##### Records for processing #####
/-! ### What becomes of the pending records -/

/-- What an event can make of the pending records and of the count of issues. -/
inductive PendingAfter (s : State) : Event → List Pending → Nat → Prop
  | untouched (ev : Event) : PendingAfter s ev s.pending s.issues
  | issued (p : PEId) (hp : p < s.pes.length) (op : TlbiOp) (wf : op.wf s.cfg) (issuer : op.issuer = p) :
      PendingAfter s (.execute p) (s.pending ++ [s.newPending op]) (s.issues + 1)
  | performed (k : Nat) (p : PEId) (extra : List TLBEntry) (pd : Pending) (found : s.pending[k]? = some pd)
      (awaits : pd.awaits p = true) :
      PendingAfter s (.perform k p extra)
        (s.pending.set k (pd.markPerformed p (requiredOn s.cfg pd.op (s.pe p)) (s.pe p).started)) s.issues
  | retired (k : Nat) (pd : Pending) (found : s.pending[k]? = some pd) (complete : complete s pd = true) :
      PendingAfter s (.retire k) (s.pending.eraseIdx k) s.issues

theorem complete_congr {s u : State} (h : ∀ p, u.pe p = s.pe p) (pd : Pending) : complete u pd = complete s pd := by
  simp only [complete, h]

theorem State.newPending_congr {s u : State} (hcfg : u.cfg = s.cfg) (hlen : u.pes.length = s.pes.length)
    (hissues : u.issues = s.issues) (op : TlbiOp) : u.newPending op = s.newPending op := by
  simp only [State.newPending, State.domain, State.osh, hcfg, hlen, hissues]

theorem Happened.pendingAfter {s u : State} {ev : Event} (h : Happened s u ev) :
    PendingAfter s ev u.pending u.issues := by
  cases h with
  | executed p i hp h =>
    cases h with
    | returned v h => exact h ▸ .untouched _
    | issued op v wf issuer _ h => exact h ▸ .issued p hp op wf issuer
    | entered _ _ _ _ _ h => exact h ▸ .untouched _
  | noSuchPe p _ h => exact h ▸ .untouched _
  | performed k p extra h =>
    rcases perform_cases k p extra s with hs | ⟨pd, hat, hawaits, hs⟩ <;> rw [h, hs]
    · exact .untouched _
    · exact .performed k p extra pd hat hawaits
  | filled p e h =>
    rcases fill_cases p e s with hs | ⟨_, hs⟩ <;> rw [h, hs] <;> exact .untouched _
  | evicted p e h => exact h ▸ .untouched _
  | started p e xs h =>
    rcases startAccess_cases p e xs s with hs | ⟨_, hs⟩ <;> rw [h, hs] <;> exact .untouched _
  | finished p k h => exact h ▸ .untouched _
  | retired k h =>
    rcases retire_cases k s with hs | ⟨pd, hat, hcomplete, hs⟩ <;> rw [h, hs]
    · exact .untouched _
    · exact .retired k pd hat hcomplete

/-- Taking the event off changes nothing that the records depend on. -/
theorem PendingAfter.of_afterDraw {s : State} {ev : Event} {ps : List Pending} {n : Nat}
    (h : PendingAfter s.afterDraw ev ps n) : PendingAfter s ev ps n := by
  cases h with
  | untouched => simpa using .untouched ev
  | issued p hp op wf issuer =>
    rw [State.newPending_congr (s := s) (by simp) (by simp) (by simp)]
    simpa using .issued p (by simpa using hp) op (by simpa using wf) issuer
  | performed k p extra pd hat hawaits =>
    simpa using .performed k p extra pd (by simpa using hat) hawaits
  | retired k pd hat hcomplete =>
    rw [complete_congr s.afterDraw_pe] at hcomplete
    simpa using .retired k pd (by simpa using hat) hcomplete

/-- What a step makes of the pending records. -/
theorem step_pendingAfter {s u : State} (h : step s = .next u) : PendingAfter s s.nextEvent u.pending u.issues :=
  (step_next h).pendingAfter.of_afterDraw

end Sys2Proof.Machine
end

section
/-! PROOFS. The statements on how the configuration, the registers, the TLBs and the accesses in flight change in a step
(10_state.md sections 1, 2 and 4). -/

namespace Sys2Proof.Machine

/-- Settles O57. -/
theorem stepKeepsTheConfiguration : Obligations.StepKeepsTheConfiguration := by
  unfold Obligations.StepKeepsTheConfiguration
  exact fun s u h => ⟨step_cfg h, step_pesLength h⟩

/-- Settles O58. -/
theorem onlyItsOwnExecutionChangesAPE : Obligations.OnlyItsOwnExecutionChangesAPE := by
  unfold Obligations.OnlyItsOwnExecutionChangesAPE
  exact fun s u q h => ⟨(step_peAfter h q).sameRegisters, (step_peAfter h q).eq_of_execute⟩

/-- Settles O59: the two clauses of O58, by whether the event is the PE's own execution. -/
theorem noStepWritesASystemRegister : Obligations.NoStepWritesASystemRegister := by
  unfold Obligations.NoStepWritesASystemRegister
  intro s u q hc h
  have hafter := step_peAfter h q
  generalize u.pe q = v at hafter
  by_cases hev : s.nextEvent = .execute q
  · rw [hafter.eq_of_execute hev hc]
  · have hsame := hafter.sameRegisters hev
    rw [← hsame]

/-- Settles O51: an entry that appears was filled by the step. -/
theorem noRequiredEntryReturnsButByFill : Obligations.NoRequiredEntryReturnsButByFill := by
  unfold Obligations.NoRequiredEntryReturnsButByFill
  intro s u op p hnone hfill h e he
  rw [step_cfg h]
  rcases (step_peAfter h p).mem_tlb he with hs | ⟨hev, -⟩
  · exact hnone e hs
  · exact hfill e hev

/-! ### Filling and evicting, starting and finishing -/

/-- A step that replaces one PE, if it is there, and changes nothing else. -/
theorem step_replacesPe {s : State} {p : PEId} {v : PE} (h : step s = .next (s.afterDraw.setPe p v))
    (hv : ¬ p < s.pes.length → v = s.pe p) :
    ∃ u, step s = .next u ∧ u.pe p = v ∧ (∀ q, q ≠ p → u.pe q = s.pe q) ∧ u.pending = s.pending ∧ u.mem = s.mem := by
  refine ⟨_, h, ?_, fun q hq => ?_, by simp, by simp⟩
  · by_cases hp : p < s.pes.length
    · exact s.afterDraw.pe_setPe_self p v (by simpa using hp)
    · rw [s.afterDraw.setPe_of_not_lt p v (by simpa using hp), State.afterDraw_pe, hv hp]
  · rw [State.pe_setPe_ne _ _ _ hq, State.afterDraw_pe]

theorem step_of_nextEvent_fill {s : State} {p : PEId} {e : TLBEntry} (hev : s.nextEvent = .fill p e)
    (hwf : e.wf s.cfg = true) : step s = .next (s.afterDraw.setPe p ((s.pe p).setTlb ((s.pe p).tlb.insert e))) := by
  simp [step, hev, runEvent, fill, hwf]

theorem step_of_nextEvent_evict {s : State} {p : PEId} {e : TLBEntry} (hev : s.nextEvent = .evict p e) :
    step s = .next (s.afterDraw.setPe p ((s.pe p).setTlb ((s.pe p).tlb.erase e))) := by
  simp [step, hev, runEvent, evict]

theorem step_of_nextEvent_startAccess {s : State} {p : PEId} {e : TLBEntry} {xs : Bool}
    (hev : s.nextEvent = .startAccess p e xs) (he : e ∈ (s.pe p).tlb) :
    step s = .next (s.afterDraw.setPe p ((s.pe p).addAccess e xs)) := by
  simp [step, hev, runEvent, startAccess, he]

theorem step_of_nextEvent_finishAccess {s : State} {p : PEId} {k : Nat} (hev : s.nextEvent = .finishAccess p k) :
    step s = .next (s.afterDraw.setPe p ((s.pe p).setInFlight ((s.pe p).inFlight.eraseIdx k))) := by
  simp [step, hev, runEvent, finishAccess]

/-- Settles O46. -/
theorem entriesComeByFillAndGoByEvictionOrPerform : Obligations.EntriesComeByFillAndGoByEvictionOrPerform := by
  unfold Obligations.EntriesComeByFillAndGoByEvictionOrPerform
  refine ⟨fun s p e hev hp hwf => ?_, fun s p e hev hnodup => ?_, fun s u p e h => ⟨fun hs hu => ?_, fun hs hu => ?_⟩⟩
  · obtain ⟨u, hu, hpe, hother, hpending, hmem⟩ := step_replacesPe (step_of_nextEvent_fill hev hwf) (absurd hp)
    refine ⟨u, hu, fun f => ?_, hpe ▸ rfl, hother, hpending, hmem⟩
    rw [hpe, PE.setTlb_tlb, List.mem_insert_iff]
  · obtain ⟨u, hu, hpe, hother, hpending, hmem⟩ := step_replacesPe (step_of_nextEvent_evict hev)
      (fun hp => by rw [s.pe_of_not_lt hp]; rfl)
    refine ⟨u, hu, fun f => ?_, hpe ▸ rfl, hother, hpending, hmem⟩
    rw [hpe, PE.setTlb_tlb, hnodup.mem_erase_iff, and_comm]
  · rcases (step_peAfter h p).mem_tlb hu with hs' | ⟨hev, hwf⟩
    · exact absurd hs' hs
    · refine ⟨hev, hwf, fun hbits => ?_⟩
      simp only [TLBEntry.wf, hbits, DescBits.implemented, Bool.and_eq_true] at hwf
      obtain ⟨⟨⟨⟨hd128, -⟩, -⟩, -⟩, -⟩ := hwf
      exact hd128
  · exact ((step_peAfter h p).mem_tlb_after hs).resolve_left hu

/-- Settles O47. -/
theorem accessesStartAndFinish : Obligations.AccessesStartAndFinish := by
  unfold Obligations.AccessesStartAndFinish
  refine ⟨fun s p e xs hev hp he => ?_, fun s p k hev => ?_, fun s u p a h => ⟨fun hs hu => ?_, fun hs hu => ?_⟩⟩
  · obtain ⟨u, hu, hpe, hother, hpending, hmem⟩ := step_replacesPe (step_of_nextEvent_startAccess hev he) (absurd hp)
    exact ⟨u, hu, hpe, hother, hpending, hmem⟩
  · obtain ⟨u, hu, hpe, hother, hpending, hmem⟩ := step_replacesPe (step_of_nextEvent_finishAccess hev)
      (fun hp => by rw [s.pe_of_not_lt hp]; rfl)
    refine ⟨u, hu, ?_, hother, hpending, hmem⟩
    rw [hpe, List.eraseIdx_eq_take_drop_succ]
    rfl
  · exact ((step_peAfter h p).mem_inFlight hu).resolve_left hs
  · exact ((step_peAfter h p).mem_inFlight_after hs).resolve_left hu

end Sys2Proof.Machine
end

section
/-! PROOFS. The statements on the invariant: every step keeps it, and the state after reset has it (10_state.md section 5). -/

namespace Sys2Proof.Machine

/-! ### A step keeps the invariant -/

/-- The form of a PE is kept by a step. -/
theorem step_pe_wf {s u : State} (h : step s = .next u) (hpes : ∀ pe ∈ s.pes, pe.wf s.cfg) :
    ∀ pe ∈ u.pes, pe.wf u.cfg := by
  intro pe hpe
  obtain ⟨q, hq, rfl⟩ := List.getElem_of_mem hpe
  have hlt : q < s.pes.length := step_pesLength h ▸ hq
  have hget : u.pes[q] = u.pe q := by simp [State.pe, List.getD, hq]
  rw [hget, step_cfg h]
  exact (step_peAfter h q).wf (hpes _ (s.pe_mem hlt))

theorem PendingAfter.issues_le {s : State} {ev : Event} {ps : List Pending} {n : Nat} (h : PendingAfter s ev ps n) :
    s.issues ≤ n := by
  cases h with
  | untouched | performed | retired => exact Nat.le_refl _
  | issued => exact Nat.le_succ _

/-- The counts of a step only rise, so a record that was as the spec gives it stays so. -/
theorem step_pending_wf_mono {s u : State} (h : step s = .next u) {pd : Pending} (hpd : pd.wf s) : pd.wf u := by
  exact Pending.wf_mono s u (step_cfg h) (step_pesLength h) (fun p => (step_peAfter h p).started_le)
    (step_pendingAfter h).issues_le hpd

/-- The form of the pending records is kept by a step. -/
theorem step_pending_wf {s u : State} (h : step s = .next u) (hs : ∀ pd ∈ s.pending, pd.wf s) :
    ∀ pd ∈ u.pending, pd.wf u := by
  intro pd hpd
  have hafter := step_pendingAfter h
  generalize hps : u.pending = ps, hn : u.issues = n, s.nextEvent = ev at hafter
  rw [hps] at hpd
  cases hafter with
  | untouched => exact step_pending_wf_mono h (hs pd hpd)
  | issued p hp op wf issuer =>
    rcases List.mem_append.1 hpd with hpd | hpd
    · exact step_pending_wf_mono h (hs pd hpd)
    · obtain rfl := List.mem_singleton.1 hpd
      exact Pending.wf_mono (s.addPending op) u (step_cfg h :) (step_pesLength h :) (fun p => (step_peAfter h p).started_le)
        (Nat.le_of_eq hn.symm) (State.wf_newPending wf (issuer ▸ hp))
  | performed k p extra pd₀ found =>
    rcases List.mem_or_eq_of_mem_set hpd with hpd | rfl
    · exact step_pending_wf_mono h (hs pd hpd)
    · exact step_pending_wf_mono h (Pending.wf_markPerformed p (hs pd₀ (List.mem_of_getElem? found))
        (fun e he => (mem_requiredOn he).2) (Nat.le_refl _))
  | retired k => exact step_pending_wf_mono h (hs pd (List.mem_of_mem_eraseIdx hpd))

/-- A step keeps the numbers of the pending records in rising order. -/
theorem step_pending_pairwise {s u : State} (h : step s = .next u) (hs : ∀ pd ∈ s.pending, pd.serial < s.issues)
    (hrise : s.pending.Pairwise fun a b => a.serial < b.serial) : u.pending.Pairwise fun a b => a.serial < b.serial := by
  have hafter := step_pendingAfter h
  generalize u.pending = ps, u.issues = n, s.nextEvent = ev at hafter ⊢
  cases hafter with
  | untouched => exact hrise
  | issued p hp op =>
    refine List.pairwise_append.2 ⟨hrise, List.pairwise_singleton .., fun a ha b hb => ?_⟩
    obtain rfl := List.mem_singleton.1 hb
    exact hs a ha
  | performed k p extra pd found =>
    obtain ⟨hk, rfl⟩ := List.getElem?_eq_some_iff.1 found
    rw [← List.pairwise_map (f := Pending.serial) (R := (· < ·))] at hrise ⊢
    rwa [List.map_set, Pending.markPerformed_serial, ← List.getElem_map Pending.serial (h := by simpa using hk),
      List.set_getElem_self]
  | retired k => exact hrise.sublist (List.eraseIdx_sublist ..)

/-- Settles O54, part by part of the invariant. -/
theorem stepKeepsTheInvariant : Obligations.StepKeepsTheInvariant := by
  unfold Obligations.StepKeepsTheInvariant
  intro s u hs h
  obtain ⟨hmem, hcur, hpes, hpending, hrise⟩ := hs
  exact ⟨step_mem h ▸ hmem, step_cur_lt h hcur, step_pe_wf h hpes, step_pending_wf h hpending,
    step_pending_pairwise h (fun pd hpd => (hpending pd hpd).1) hrise⟩

/-! ### Reset -/

/-- A PE after reset holds well-formed entries only, and its accesses are numbered in order. -/
theorem PE.wf_reset (p : PEId) : (PE.reset p).wf Config.reset := by
  refine ⟨List.nodup_dedup _, fun e he => ?_, Access.pairwise_numberFrom .., fun a ha => ?_, rfl⟩
  · exact (List.mem_filter.1 (List.mem_dedup.1 he)).2
  · obtain ⟨-, hlt, b, hb, hentry⟩ := Access.mem_numberFrom ha
    refine ⟨hentry ▸ (List.mem_filter.1 hb).2, ?_⟩
    simpa [PE.reset, PE.fresh] using hlt

/-- Settles O55. -/
theorem resetMeetsTheInvariant : Obligations.ResetMeetsTheInvariant := by
  unfold Obligations.ResetMeetsTheInvariant
  refine ⟨Memory.wf_reset, by decide, fun pe hpe => ?_, fun pd hpd => (List.not_mem_nil hpd).elim, List.Pairwise.nil⟩
  rcases List.mem_cons.1 hpe with rfl | hpe
  · exact PE.wf_reset 0
  · exact List.mem_singleton.1 hpe ▸ PE.wf_reset 1

/-- Settles O56: whatever its TLB and its accesses in flight, a fresh PE holds these registers. -/
theorem resetHasNothingPending : Obligations.ResetHasNothingPending := by
  unfold Obligations.ResetHasNothingPending
  refine ⟨rfl, rfl, fun p hp => ?_⟩
  obtain ⟨tlb, inFlight, hfresh⟩ : ∃ tlb inFlight, State.reset.pe p = PE.fresh tlb inFlight := by
    match p, hp with
    | 0, _ => exact ⟨_, _, rfl⟩
    | 1, _ => exact ⟨_, _, rfl⟩
  rw [hfresh]
  refine ⟨rfl, rfl, fun t => ?_, rfl, rfl, rfl, rfl, rfl, rfl, fun el => ?_⟩
  · unfold PE.readX
    split
    · exact Vector.getElem_replicate _
    · rfl
  · cases el with
    | el0 | el1 | el2 | el3 => exact ⟨rfl, rfl, rfl, rfl⟩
#####
### Your objective
Where a line in the records above contains the string "PROOFS", return that line.

### Result below
/-! PROOFS. The statements on how the configuration, the registers, the TLBs and the accesses in flight change in a step
/-! PROOFS. The statements on the invariant: every step keeps it, and the state after reset has it (10_state.md section 5). -/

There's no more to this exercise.